Task objective: Below are the entries to retype; reproduce each one exactly.

(Entries provided Opens)

-- ==== Sys2Proof/Laws/FrameCxl.lean ====
section
/-! SUPPORT. The parts of the state that each operation of Machine/Cxl.lean may change; every other part it leaves
alone. -/

set_option linter.all false

namespace Sys2Proof.Machine

theorem cxlAns_frame {a0} {a1} {a2} {a3} {x : State} : OnlyChanges [.outs] x (cxlAns a0 a1 a2 a3 x) := by
  unfold cxlAns
  repeat' first
    | with_reducible assumption
    | with_reducible apply OnlyChanges.refl
    | with_reducible apply OnlyChanges.ite
    | (with_reducible apply OnlyChanges.step emit_frame; (on_goal 1 => decide))
    | split

theorem cxlVals_frame {a0} {a1} {a2} {a3} {x : State} : OnlyChanges [.outs] x (cxlVals a0 a1 a2 a3 x) := by
  unfold cxlVals
  repeat' first
    | with_reducible assumption
    | with_reducible apply OnlyChanges.refl
    | with_reducible apply OnlyChanges.ite
    | (with_reducible apply OnlyChanges.step cxlAns_frame; (on_goal 1 => decide))
    | split

theorem cxlCmd_frame {L : List Part} {f} {s x : State} (_ : partsWithin [] L = true) (hf : ∀ y, OnlyChanges L y (f y))
    (h0 : OnlyChanges L s x) : OnlyChanges L s (cxlCmd f x) := by
  refine h0.trans ?_
  unfold cxlCmd
  split
  · exact hf _
  · exact OnlyChanges.refl _ _

theorem execCxlBackgroundStatus_frame {a0} {x t : State} (h : execCxlBackgroundStatus a0 x = .next t) :
    OnlyChanges [.outs] x t := by
  unfold execCxlBackgroundStatus at h
  first
    | (injection h with h; subst h)
    | (split at h <;> (first | (injection h with h; subst h) | cases h))
  all_goals
    repeat' first
      | with_reducible assumption
      | with_reducible apply OnlyChanges.refl
      | with_reducible apply OnlyChanges.ite
      | (with_reducible apply OnlyChanges.step cxlVals_frame; (on_goal 1 => decide))
      | (with_reducible apply cxlCmd_frame; (on_goal 1 => decide))
      | with_reducible intro _
      | split

theorem cxlBackground_frame {L : List Part} {a0 a1 f} {s x : State} (hs : partsWithin [.cxlA, .cxlB, .outs] L = true) (hf : ∀ y, OnlyChanges L y (f y))
    (h0 : OnlyChanges L s x) : OnlyChanges L s (cxlBackground a0 a1 f x) := by
  refine h0.trans ?_
  unfold cxlBackground
  split
  · exact cxlAns_frame.widen (partsWithin_trans (by decide) hs)
  · exact (State.setCxl_frame.widen (partsWithin_trans (by decide) hs)).trans ((hf _).trans (cxlAns_frame.widen (partsWithin_trans (by decide) hs)))

theorem execCxlSetTimestamp_frame {a0} {a1} {x t : State} (h : execCxlSetTimestamp a0 a1 x = .next t) :
    OnlyChanges [.evr, .outs] x t := by
  unfold execCxlSetTimestamp at h
  first
    | (injection h with h; subst h)
    | (split at h <;> (first | (injection h with h; subst h) | cases h))
  all_goals
    repeat' first
      | with_reducible assumption
      | with_reducible apply OnlyChanges.refl
      | (extract_lets +onlyGivenNames y; guard_hyp y : State := Prod.snd _; subst y)
      | (extract_lets +onlyGivenNames y; guard_hyp y : State := _; apply OnlyChanges.cut y; (on_goal 1 => (unfold y; clear y)); (on_goal 2 => (intro hx; clear_value y)))
      | (extract_lets +onlyGivenNames y; guard_hyp y : _ × State := _; apply OnlyChanges.cutP y; (on_goal 1 => (unfold y; clear y)); (on_goal 2 => (intro hx; clear_value y)))
      | (extract_lets +onlyGivenNames y; guard_hyp y : _ × _ × State := _; apply OnlyChanges.cutPP y; (on_goal 1 => (unfold y; clear y)); (on_goal 2 => (intro hx; clear_value y)))
      | (extract_lets +onlyGivenNames y; guard_hyp y : Boxes := _; subst y)
      | (extract_lets +onlyGivenNames y; guard_hyp y : Power := _; subst y)
      | (extract_lets +onlyGivenNames y; guard_hyp y : Trans := _; subst y)
      | (extract_lets +onlyGivenNames y; guard_hyp y : Prot := _; subst y)
      | (extract_lets +onlyGivenNames y; guard_hyp y : Persist := _; subst y)
      | (extract_lets +onlyGivenNames y; guard_hyp y : Sgl := _; subst y)
      | (extract_lets +onlyGivenNames y; guard_hyp y : Sec := _; subst y)
      | (extract_lets +onlyGivenNames y; clear_value y)
      | extract_lets +onlyGivenNames y
      | with_reducible apply OnlyChanges.ite
      | (with_reducible apply cxlCmd_frame; (on_goal 1 => decide))
      | (with_reducible apply OnlyChanges.step cxlAns_frame; (on_goal 1 => decide))
      | with_reducible intro _
      | split
      | (with_reducible apply OnlyChanges.upd2; (on_goal 1 => decide))

theorem cxlMem_frame {L : List Part} {a0 a1 f} {s x : State} (hs : partsWithin [.outs] L = true) (hf : ∀ y, OnlyChanges L y (f y))
    (h0 : OnlyChanges L s x) : OnlyChanges L s (cxlMem a0 a1 f x) := by
  refine h0.trans ?_
  unfold cxlMem
  split
  · exact hf _
  · exact cxlAns_frame.widen (partsWithin_trans (by decide) hs)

(Entries provided Closes)

Response to the task:
-- ==== Sys2Proof/Laws/FrameCxl.lean ====
section
/-! SUPPORT. The parts of the state that each operation of Machine/Cxl.lean may change; every other part it leaves
alone. -/

set_option linter.all false

namespace Sys2Proof.Machine

theorem cxlAns_frame {a0} {a1} {a2} {a3} {x : State} : OnlyChanges [.outs] x (cxlAns a0 a1 a2 a3 x) := by
  unfold cxlAns
  repeat' first
    | with_reducible assumption
    | with_reducible apply OnlyChanges.refl
    | with_reducible apply OnlyChanges.ite
    | (with_reducible apply OnlyChanges.step emit_frame; (on_goal 1 => decide))
    | split

theorem cxlVals_frame {a0} {a1} {a2} {a3} {x : State} : OnlyChanges [.outs] x (cxlVals a0 a1 a2 a3 x) := by
  unfold cxlVals
  repeat' first
    | with_reducible assumption
    | with_reducible apply OnlyChanges.refl
    | with_reducible apply OnlyChanges.ite
    | (with_reducible apply OnlyChanges.step cxlAns_frame; (on_goal 1 => decide))
    | split

theorem cxlCmd_frame {L : List Part} {f} {s x : State} (_ : partsWithin [] L = true) (hf : ∀ y, OnlyChanges L y (f y))
    (h0 : OnlyChanges L s x) : OnlyChanges L s (cxlCmd f x) := by
  refine h0.trans ?_
  unfold cxlCmd
  split
  · exact hf _
  · exact OnlyChanges.refl _ _

theorem execCxlBackgroundStatus_frame {a0} {x t : State} (h : execCxlBackgroundStatus a0 x = .next t) :
    OnlyChanges [.outs] x t := by
  unfold execCxlBackgroundStatus at h
  first
    | (injection h with h; subst h)
    | (split at h <;> (first | (injection h with h; subst h) | cases h))
  all_goals
    repeat' first
      | with_reducible assumption
      | with_reducible apply OnlyChanges.refl
      | with_reducible apply OnlyChanges.ite
      | (with_reducible apply OnlyChanges.step cxlVals_frame; (on_goal 1 => decide))
      | (with_reducible apply cxlCmd_frame; (on_goal 1 => decide))
      | with_reducible intro _
      | split

theorem cxlBackground_frame {L : List Part} {a0 a1 f} {s x : State} (hs : partsWithin [.cxlA, .cxlB, .outs] L = true) (hf : ∀ y, OnlyChanges L y (f y))
    (h0 : OnlyChanges L s x) : OnlyChanges L s (cxlBackground a0 a1 f x) := by
  refine h0.trans ?_
  unfold cxlBackground
  split
  · exact cxlAns_frame.widen (partsWithin_trans (by decide) hs)
  · exact (State.setCxl_frame.widen (partsWithin_trans (by decide) hs)).trans ((hf _).trans (cxlAns_frame.widen (partsWithin_trans (by decide) hs)))

theorem execCxlSetTimestamp_frame {a0} {a1} {x t : State} (h : execCxlSetTimestamp a0 a1 x = .next t) :
    OnlyChanges [.evr, .outs] x t := by
  unfold execCxlSetTimestamp at h
  first
    | (injection h with h; subst h)
    | (split at h <;> (first | (injection h with h; subst h) | cases h))
  all_goals
    repeat' first
      | with_reducible assumption
      | with_reducible apply OnlyChanges.refl
      | (extract_lets +onlyGivenNames y; guard_hyp y : State := Prod.snd _; subst y)
      | (extract_lets +onlyGivenNames y; guard_hyp y : State := _; apply OnlyChanges.cut y; (on_goal 1 => (unfold y; clear y)); (on_goal 2 => (intro hx; clear_value y)))
      | (extract_lets +onlyGivenNames y; guard_hyp y : _ × State := _; apply OnlyChanges.cutP y; (on_goal 1 => (unfold y; clear y)); (on_goal 2 => (intro hx; clear_value y)))
      | (extract_lets +onlyGivenNames y; guard_hyp y : _ × _ × State := _; apply OnlyChanges.cutPP y; (on_goal 1 => (unfold y; clear y)); (on_goal 2 => (intro hx; clear_value y)))
      | (extract_lets +onlyGivenNames y; guard_hyp y : Boxes := _; subst y)
      | (extract_lets +onlyGivenNames y; guard_hyp y : Power := _; subst y)
      | (extract_lets +onlyGivenNames y; guard_hyp y : Trans := _; subst y)
      | (extract_lets +onlyGivenNames y; guard_hyp y : Prot := _; subst y)
      | (extract_lets +onlyGivenNames y; guard_hyp y : Persist := _; subst y)
      | (extract_lets +onlyGivenNames y; guard_hyp y : Sgl := _; subst y)
      | (extract_lets +onlyGivenNames y; guard_hyp y : Sec := _; subst y)
      | (extract_lets +onlyGivenNames y; clear_value y)
      | extract_lets +onlyGivenNames y
      | with_reducible apply OnlyChanges.ite
      | (with_reducible apply cxlCmd_frame; (on_goal 1 => decide))
      | (with_reducible apply OnlyChanges.step cxlAns_frame; (on_goal 1 => decide))
      | with_reducible intro _
      | split
      | (with_reducible apply OnlyChanges.upd2; (on_goal 1 => decide))

theorem cxlMem_frame {L : List Part} {a0 a1 f} {s x : State} (hs : partsWithin [.outs] L = true) (hf : ∀ y, OnlyChanges L y (f y))
    (h0 : OnlyChanges L s x) : OnlyChanges L s (cxlMem a0 a1 f x) := by
  refine h0.trans ?_
  unfold cxlMem
  split
  · exact hf _
  · exact cxlAns_frame.widen (partsWithin_trans (by decide) hs)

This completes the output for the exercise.